説明

複合パネルとその製造方法

【課題】貼り合せ工程が不要で、通気部の形成も容易に行える低コストな複合パネルを提供する。
【解決手段】断熱材層11の少なくとも一方の面に、熱硬化性樹脂組成物からなる硬質層12が一体に形成された複合パネル10。該複合パネル10は、板状の断熱材の少なくとも一方の面に、熱硬化性樹脂組成物を含有する硬質層形成成分を塗布する塗布工程と、硬質層形成成分を熱硬化して、硬質層12を形成する熱硬化工程とを有する方法により製造できる。例えば、キャビティに凸条が形成された金型を用いて熱硬化工程を行えば、硬質層12の形成とともに、硬質層12の外表面に凹条13からなる通気溝を形成することも可能である。

【発明の詳細な説明】
【技術分野】
【0001】
本発明は、断熱材層と硬質層とを備え、内壁材などの壁材として好適に使用される複合パネルとその製造方法に関する。
【背景技術】
【0002】
住宅などの建物の壁材に断熱材を用いる際、断熱材には、一般に、石膏ボードなどの耐火性を備えた硬質ボードが組み合わせて使用される。このように断熱材と硬質ボードとを組み合わせる場合に、施工現場において断熱材と硬質ボードとを別々に施工すると、施工に手間がかかるため、あらかじめ断熱材と硬質ボードとを貼り合わせた複合パネルを使用することがある。また、断熱材の表面などには、施工後の壁内における湿気を排出するための通気部が形成される場合がある。例えば、特許文献1には、折れ曲がり(リブ)断面構造を有するメタル薄板を断熱材の表面に配置し、その外側に外装材を設けることにより、断熱材と外装材との間に、通気部を形成する技術が記載されている。
【先行技術文献】
【特許文献】
【0003】
【特許文献1】特開2001−173120号公報
【発明の概要】
【発明が解決しようとする課題】
【0004】
しかしながら、断熱材と硬質ボードとを貼り合わせた複合パネルを製造する場合には、断熱材と硬質ボードとを別々に製造した後、これらを貼り合せる貼り合せ工程が必要であった。また、通気部を形成する場合には、上記特許文献1に記載のように、さらにメタル薄板などの別の部材を用意して、組み合わせる必要があった。
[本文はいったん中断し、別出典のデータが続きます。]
-- ==== Sys2Proof/Machine/ExecSyn.lean ====
section
/-! DEFINITION. Sys2Proof/Machine/ExecSyn.lean: the commands of synchronisation (spec/11_synchronisation.md). -/
namespace Sys2Proof.Machine
open Sys2Proof

/-- REF_FAIL (R227). -/
def execRefFail (i lost : Nat) (s : State) : Host.Outcome State Fault Refusal :=
  done s (Syn.refFail i lost s)

/-- REF_RESTORE (R230). -/
def execRefRestore (i : Nat) (s : State) : Host.Outcome State Fault Refusal :=
  done s (Syn.refRestore i s)

/-- WTR_COMPLETE (R230). -/
def execWtrComplete (i : Nat) (s : State) : Host.Outcome State Fault Refusal :=
  done s (Syn.wtrComplete i s)

/-- DRIFT_WATCH_END (R230). -/
def execDriftWatchEnd (i : Nat) (s : State) : Host.Outcome State Fault Refusal :=
  done s (Syn.driftWatchEnd i s)

/-- REF_DQ (R230). -/
def execRefDq (i : Nat) (s : State) : Host.Outcome State Fault Refusal :=
  done s (Syn.refDq i s)

/-- QL_TMO (R228). -/
def execQlTmo (i seconds : Nat) (s : State) : Host.Outcome State Fault Refusal :=
  done s (Syn.qlTimeout i seconds s)

/-- REF_QL_WRITE (R228). -/
def execRefQlWrite (i value : Nat) (s : State) : Host.Outcome State Fault Refusal :=
  done s (Bus.row Bus.host .SYN_REF_QL i 0 (fun _ => value) (Syn.writeRefQl i (value % 16)) s)

/-- SELECTION (R232). -/
def execSelection (s : State) : Host.Outcome State Fault Refusal :=
  done s (Syn.selection s)

/-- LOOP_LOCK (R234). -/
def execLoopLock (s : State) : Host.Outcome State Fault Refusal :=
  done s (Syn.loopLock s)

/-- QUARANTINE_EXIT (R236). -/
def execQuarantineExit (s : State) : Host.Outcome State Fault Refusal :=
  done s (Syn.quarantineExit s)

/-- TC_FIT (R237). -/
def execTcFit (s : State) : Host.Outcome State Fault Refusal :=
  done s (Syn.tcFit s)

/-- PSTEP_WRITE (R241). -/
def execPstepWrite (o value : Nat) (s : State) : Host.Outcome State Fault Refusal :=
  done s (Bus.row Bus.host .SYN_PSTEP o 0 (fun _ => value) (Syn.pstep o value) s)

/-- PSTEP_DONE (R241). -/
def execPstepDone (o : Nat) (s : State) : Host.Outcome State Fault Refusal :=
  done s (Syn.pstepDone o s)

/-- PRIV_KEY_WRITE (R242). -/
def execPrivKeyWrite (master : Nat) (user : Bool) (value : Nat) (s : State) : Host.Outcome State Fault Refusal :=
  done s (Bus.row (⟨master, user⟩) .SYN_PRIV_KEY 0 0 (fun _ => value) (Syn.privKey ⟨master, user⟩ value) s)

/-- LOOP_OPEN (R242). -/
def execLoopOpen (master : Nat) (user : Bool) (p us : Nat) (s : State) : Host.Outcome State Fault Refusal :=
  done s (Bus.row (⟨master, user⟩) .SYN_NCO_CTRL p 0 (fun _ => 1) (Syn.openLoop ⟨master, user⟩ p us) s)

/-- NCO_FREQ_WRITE (R242). -/
def execNcoFreqWrite (master : Nat) (user : Bool) (p value : Nat) (s : State) : Host.Outcome State Fault Refusal :=
  done s (Bus.row (⟨master, user⟩) .SYN_NCO_FREQ p 0 (fun _ => value) (Syn.ncoFreq ⟨master, user⟩ p value) s)

/-- LOOP_CLOSE (R243). -/
def execLoopClose (master : Nat) (user : Bool) (p : Nat) (s : State) : Host.Outcome State Fault Refusal :=
  done s (Bus.row (⟨master, user⟩) .SYN_NCO_CTRL p 0 (fun _ => 0) (Syn.closeLoop ⟨master, user⟩ p) s)

/-- MAX_OPEN_EXPIRY (R243). -/
def execMaxOpenExpiry (p seconds : Nat) (s : State) : Host.Outcome State Fault Refusal :=
  done s (Syn.maxOpen p seconds s)

/-- TIME_SET (R244). -/
def execTimeSet (s : State) : Host.Outcome State Fault Refusal :=
  done s (Bus.row Bus.host .SYN_TIME_CTRL 0 0 (Bus.into F.SYN_TIME_CTRL_SET 1) Syn.armSet s)

/-- TIME_ALIGN (R245). -/
def execTimeAlign (s : State) : Host.Outcome State Fault Refusal :=
  done s (Bus.row Bus.host .SYN_TIME_CTRL 0 0 (Bus.into F.SYN_TIME_CTRL_ALIGN 1) Syn.armAlign s)

/-- PPS_IN_EDGE (R245). -/
def execPpsInEdge (ns : Nat) (d : Second) (s : State) : Host.Outcome State Fault Refusal :=
  done s (Tick.ppsIn ns d s)

/-- PPS_IN_VALID_EXPIRY (R245). -/
def execPpsInValidExpiry (ms : Nat) (s : State) : Host.Outcome State Fault Refusal :=
  done s (Tick.ppsExpiry ms s)

end Sys2Proof.Machine
end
このように、従来の複合パネルの製造方法では、製造工程数が多く、製造コストの点で問題があった。
【0005】
本発明は上記事情に鑑みてなされたもので、貼り合せ工程が不要で、通気部を形成する場合には、その形成も容易に行える低コストな複合パネルの提供を課題とする。
【課題を解決するための手段】
【0006】
本発明の複合パネルは、断熱材層の少なくとも一方の面に、熱硬化性樹脂組成物からなる硬質層が一体に形成されたことを特徴とする。
前記硬質層の外表面には、凹条からなる通気溝が形成されていることが好ましい。
本発明の複合パネルの製造方法は、板状の断熱材の少なくとも一方の面に、熱硬化性樹脂組成物を含有する硬質層形成成分を塗布する塗布工程と、前記硬質層形成成分を熱硬化して、硬質層を形成する熱硬化工程とを有することを特徴とする。
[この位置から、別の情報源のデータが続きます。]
-- ==== Sys2Proof/Machine/Footprint.lean ====
section
/-! DEFINITION. Sys2Proof/Machine/Footprint.lean: the parts of the state that each command may write. -/
namespace Sys2Proof.Machine
open Sys2Proof

/-- A part of the state that a command may write. -/
inductive Part where
  /-- An element of a field. -/
  | fld (f : Field)
  /-- All elements of a hidden array at once. -/
  | arr (f : Field)
  | msix | vlk | brx | flw | frm | syn | eng | flt | qdr | flash | held

namespace Footprint

/-- Some parts, and the parts of some groups. -/
def of (l : List Part) (groups : List (List Part)) : List Part := l ++ groups.flatten

/-! Groups of parts that are written together. -/

/-- What a counter overflow may write while overflow sampling runs: the record, the ring, the trace (R289). -/
def sampled : List Part := [.fld F.PMC_INT_CAUSE_SMP_AVAIL, .fld F.PMC_SMP_DROP_RING, .fld F.PMC_SMP_STAT_COUNT, .fld H.PMC_OVF_DUE,
  .fld H.PMC_RING, .fld H.PMC_TRACE_POS]
/-- What the count of an event writes (R284, R286). -/
def counted : List Part := [.fld F.PMC_INT_CAUSE_OVF, .fld F.PMC_OVF_STAT_OVF, .fld H.PMC_CNT, .fld H.PMC_OVF_T]
/-- The states of threads and the summary of them (R248). -/
def threads : List Part := [.fld F.ENG_STAT_FAULTED, .fld F.ENG_STAT_RUNNING, .fld F.ENG_THR_STAT_STATE]
/-- A host access that is held or turned away (R343, R356). -/
def accessed : List Part := [.held, .fld F.PEER_INT_CAUSE_MIRRORED]
/-- The housekeeping converter chooses its next conversion (R297, R298). -/
def converter : List Part := [.fld F.HKA_STAT_CAL_HOLD, .fld F.HKA_STAT_INJ_PEND, .fld H.HKA_CAL_WAIT, .fld H.HKA_CUR, .fld H.HKA_RUN,
  .fld H.HKA_SEQ_STATE]
/-- What SYN shows of its references and outputs (R228, R231, R235, R240). -/
def synShown : List Part := [.fld F.SYN_INT_CAUSE_QL_CHG, .fld F.SYN_REF_STAT_ELIGIBLE, .fld F.SYN_REF_STAT_QL_EFF,
  .fld F.SYN_STAT_OUT_QL, .fld F.SYN_STAT_SEL_QL, .fld H.SYN_LINE_OK, .fld H.SYN_OUT_RUN]
/-- Defects noted for the second under way (FRM). -/
def noted : List Part := [.fld H.FRM_SEEN_CLI, .fld H.FRM_SEEN_LANE, .fld H.FRM_SEEN_LINE, .fld H.FRM_SEEN_SC]
/-- One journal entry, and its spill (R253). -/
def journal : List Part := [.fld F.ENG_JRNL_HEAD_VAL, .fld F.ENG_JRNL_SEQ_VAL, .fld F.SE_SPILL_STAT_LOST, .fld H.ENG_JVALID,
  .fld H.ENG_SPILL_MAP, .fld H.ENG_SPILL_POS]
/-- A request to the voltage regulator. -/
def avsRequest : List Part := [.fld F.PWR_AVS_READ_BUSY, .fld F.PWR_VMIN_VREQ_MV, .fld H.PWR_TARGET, .fld H.PWR_VMIN_ASKED]
/-- A reference qualifies, fails or is disqualified (R230). -/
def reference : List Part := [.fld F.SYN_INT_CAUSE_REF_DQ, .fld F.SYN_INT_CAUSE_REF_DRIFT, .fld F.SYN_INT_CAUSE_REF_FAIL,
  .fld F.SYN_INT_CAUSE_REF_QUAL, .fld F.SYN_REF_STAT_STATE, .fld F.SYN_REF_STAT_WTR_LEFT, .fld H.SYN_OVER, .fld H.SYN_OVER2]
/-- The mute that a pair asks for. -/
def peerMute : List Part := [.fld F.LTX_CTRL_MUTE, .fld H.PEER_MUTE_WAS]
/-- The state of the pair. -/
def pairState : List Part := [.fld F.PEER_INT_CAUSE_STATE_CHG, .fld F.PEER_STAT_PHASE_OK, .fld F.PEER_STAT_STATE, .fld H.PEER_MUTE_HELD]
/-- The staged key and salt (R203). -/
def keyStaging : List Part := [.fld F.CRY_KEY_DATA_KEY, .fld F.CRY_KEY_SALT_SALT]
/-- One output sample of a filter. -/
def filterState : List Part := [.flt, .fld F.FLT_CH_STAT_ABOVE, .fld F.FLT_ENV_VAL, .fld F.FLT_OUT_VAL, .fld F.FLT_PEAK_VAL,
  .fld F.FLT_RMS_VAL, .fld H.FLT_DUE, .fld H.FLT_HOLD_CNT, .fld H.FLT_RMS_CNT, .fld H.FLT_RMS_SUM]
/-- The state of a leaf on its link. -/
def leafState : List Part := [.fld F.VLK_INT_CAUSE_STATE_CHG, .fld F.VLK_SELF_LEAF, .fld F.VLK_SELF_STATE, .fld H.VLK_PREV_LEAF]
/-- The receiver enters or leaves TRACK. -/
def tracking : List Part := [.fld F.LRX_INT_CAUSE_TRACK, .fld F.LRX_INT_CAUSE_TRACK_LOST, .fld F.LRX_STAT_STATE]
/-- Tags in use (R253). -/
def tags : List Part := [.fld F.ENG_STAT_TAGS_USED, .fld F.ENG_TAG_ALLOC]
/-- Resets a mailbox peer has to see (R278). -/
def resetSeen : List Part := [.fld F.MBX_STAT_RX_RESET_SEEN, .fld F.MBX_STAT_SENDER_RESET_SEEN]
/-- The receive counter of a context (R207, R209). -/
def receiveCounter : List Part := [.fld H.CRY_LAST, .fld H.CRY_LAST_SEQ, .fld H.CRY_RUN_SEQ, .fld H.CRY_RX_PH, .fld H.CRY_U,
  .fld H.CRY_WIN]
/-- A calibration starts or waits. -/
def calStart : List Part := [.fld F.CAL_DEFERRED_VAL, .fld F.CAL_STAT_TYPE, .fld H.CAL_HOST, .fld H.CAL_T0, .fld H.CAL_TEMP0]
/-- What a key command writes. -/
def keyCommand : List Part := [.fld F.CRY_KEY_CMD_CTX, .fld F.CRY_KEY_CMD_OP, .fld F.CRY_KEY_CMD_PHASE, .fld H.CRY_KEY, .fld H.CRY_SALT,
  .fld H.CRY_TX_PH, .fld H.CRY_VALID]
/-- The laser on, or its tuning held. -/
def laser : List Part := [.fld F.LSR_STAT_HOLD, .fld F.LSR_STAT_LASER_EN]
/-- Marks that a reset of a lock or mailbox owner leaves (R278, R280). -/
def resetMarks : List Part := [.fld F.MBX_INT_CAUSE_RESET_SEEN, .fld F.MBX_LOCK_STAT_LOCK_BROKEN]
/-- The rings of the bridge (R140). -/
def rings : List Part := [.fld F.BRX_COL_STAT_COUNT, .fld F.BRX_COL_STAT_HEAD_DONE, .fld F.BRX_REC_STAT_COUNT]
/-- Defects under integration (FRM). -/
def integration : List Part := [.fld H.FRM_CLRC_CLI, .fld H.FRM_CLRC_LANE, .fld H.FRM_CLRC_LINE, .fld H.FRM_CLRC_SC, .fld H.FRM_SETC_CLI,
  .fld H.FRM_SETC_LANE, .fld H.FRM_SETC_LINE, .fld H.FRM_SETC_SC]
/-- What the checks of a subcarrier table report. -/
def loadChecks : List Part := [.fld F.LRX_INT_CAUSE_SHADOW_LOCKED, .fld F.LRX_INT_CAUSE_TABLE_ERR, .fld F.LRX_STAT_ERR_SC,
  .fld F.LTX_INT_CAUSE_SHADOW_LOCKED, .fld F.LTX_INT_CAUSE_TABLE_ERR, .fld F.LTX_STAT_ERR_SC]
/-- A client port goes up or down. -/
def clientState : List Part := [.fld F.HSL_CLI_STAT_STATE, .fld F.HSL_INT_CAUSE_CLI_DOWN, .fld F.HSL_INT_CAUSE_CLI_UP]
/-- Open operations and their tags (R253). -/
def operations : List Part := [.eng, .fld F.ENG_TAG_STATE]
/-- An operation reaches its final state (R254). -/
def finalState : List Part := [.fld F.ENG_INT_CAUSE_ABORT, .fld F.ENG_STAT_INFLIGHT]
/-- The serial bus of the lasers. -/
def serial : List Part := [.fld F.LSR_STAT_SER_BUSY, .fld H.LSR_HOST_PEND, .fld H.LSR_HOST_RUN, .fld H.LSR_OWN_PEND, .fld H.LSR_OWN_RUN]
/-- A VMIN request that waits or failed. -/
def vminRequest : List Part := [.fld H.PWR_VMIN_FAILED, .fld H.PWR_VMIN_WAITS]
/-- A key command ends. -/
def keyDone : List Part := [.fld F.CRY_INT_CAUSE_CMD_ERR, .fld F.CRY_KEY_CMD_GO, .fld F.CRY_KEY_STAT_BUSY, .fld F.CRY_KEY_STAT_ERR_CODE]
/-- The entry of a tag (R253). -/
def tagEntry : List Part := [.fld F.ENG_TAG_JIDX, .fld F.ENG_TAG_THREAD]
/-- A context looks for the counter again (R209). -/
def resync : List Part := [.fld H.CRY_CAND, .fld H.CRY_RUN_MASK, .fld H.CRY_SYNC]
/-- Laser fine tuning. -/
def fineTune : List Part := [.fld F.LSR_FT_OUT_LIMIT, .fld F.LSR_FT_OUT_MHZ, .fld H.LSR_CODE]
/-- A self-test ends (BST). -/
def slices : List Part := [.fld F.BST_INT_CAUSE_DONE, .fld F.BST_RESULT_RESULT, .fld F.BST_STAT_BUSY, .fld H.BST_TODO, .fld H.ENG_IMEM]
/-- Safe actions in force (R20). -/
def safeActions : List Part := [.fld F.PWR_SAFE_STAT_PEER_HELD, .fld F.PWR_SAFE_STAT_RX_SAFE, .fld F.PWR_SAFE_STAT_TX_MUTED,
  .fld F.PWR_SAFE_STAT_UP_SAFE]
/-- What decoding counts before the snapshot. -/
def decoded : List Part := [.fld H.FEC_LIVE_CBITS, .fld H.FEC_LIVE_CW, .fld H.FEC_LIVE_HIST, .fld H.FEC_LIVE_INVAL, .fld H.FEC_LIVE_LDPC,
  .fld H.FEC_LIVE_ROWS]
/-- A flow command (FLW). -/
def flowCommand : List Part := [.fld F.FLW_CMD_FLOW, .fld F.FLW_CMD_OP, .fld F.FLW_INT_CAUSE_CMD_ERR, .fld F.FLW_STAGE_DATA,
  .fld H.FLW_OP, .fld H.FLW_OP_FLOW]
/-- A coefficient fade of a filter channel. -/
def fade : List Part := [.fld F.FLT_CH_STAT_BANK, .fld F.FLT_FIR_C, .fld F.FLT_INT_CAUSE_FADE_DONE, .fld H.FLT_FADE_I]
/-- Multi-frame alignment and trail trace. -/
def alignment : List Part := [.fld F.FRM_ALIGN_STAT_MFN_VALID, .fld H.FRM_SSM_RUN, .fld H.FRM_TTI_GOT, .fld H.FRM_TTI_RUN]
/-- The holdover model (SYN). -/
def holdoverModel : List Part := [.fld F.SYN_HO_FREQ_F, .fld F.SYN_HO_STAT_AGE_S, .fld F.SYN_HO_STAT_SAMPLES, .fld F.SYN_STAT_MODEL_VALID]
金型を用いた加熱プレスにより、前記熱硬化工程を行うことが好ましい。
その場合、前記熱硬化工程では、キャビティに凸条が形成された前記金型を用いて、前記硬質層の形成とともに、前記硬質層の外表面に凹条からなる通気溝の形成を行うことが好ましい。
【発明の効果】
【0007】
本発明によれば、貼り合せ工程が不要で、通気部を形成する場合には、その形成も容易に行える低コストな複合パネルを提供できる。
【図面の簡単な説明】
【0008】
【図1】本発明の複合パネルの一例を示す斜視図である。
【発明を実施するための形態】
【0009】
以下、本発明の複合パネルについて一実施形態を例示して、詳細に説明する。
図1は、本発明の複合パネルの一例を示す斜視図である。
この例の複合パネル10は、平板状の断熱材からなる断熱材層11と、断熱材層11の一方の面に一体に形成された硬質層12とからなる。
【0010】
断熱材の材質としては、例えば、フェノール樹脂発泡体、ポリウレタンフォーム、ポリスチレンフォーム、メラミン樹脂、尿素樹脂、熱硬化性ポリイミド等の熱硬化性樹脂の発泡体、ポリエチレン、ポリプロピレン、エチレン・酢酸ビニル共重合体、ポリ塩化ビニル、アクリル樹脂等の熱可塑性樹脂の発泡体などの発泡プラスチックが挙げられる。また、断熱材としては、グラスウールやロックウールなどの繊維材を用いることもできる。
【0011】
これらのなかでは、硬質層12の形成時に断熱材層11の表層が高温となる点から、耐熱性の高いフェノール樹脂発泡体が好ましい。断熱材からなる断熱材層11の厚さには特に制限はないが、5〜150mmの範囲が好ましい。
【0012】
硬質層12は、熱硬化性樹脂を主成分とする熱硬化性樹脂組成物から形成され、耐火性層としての役割を担うものである。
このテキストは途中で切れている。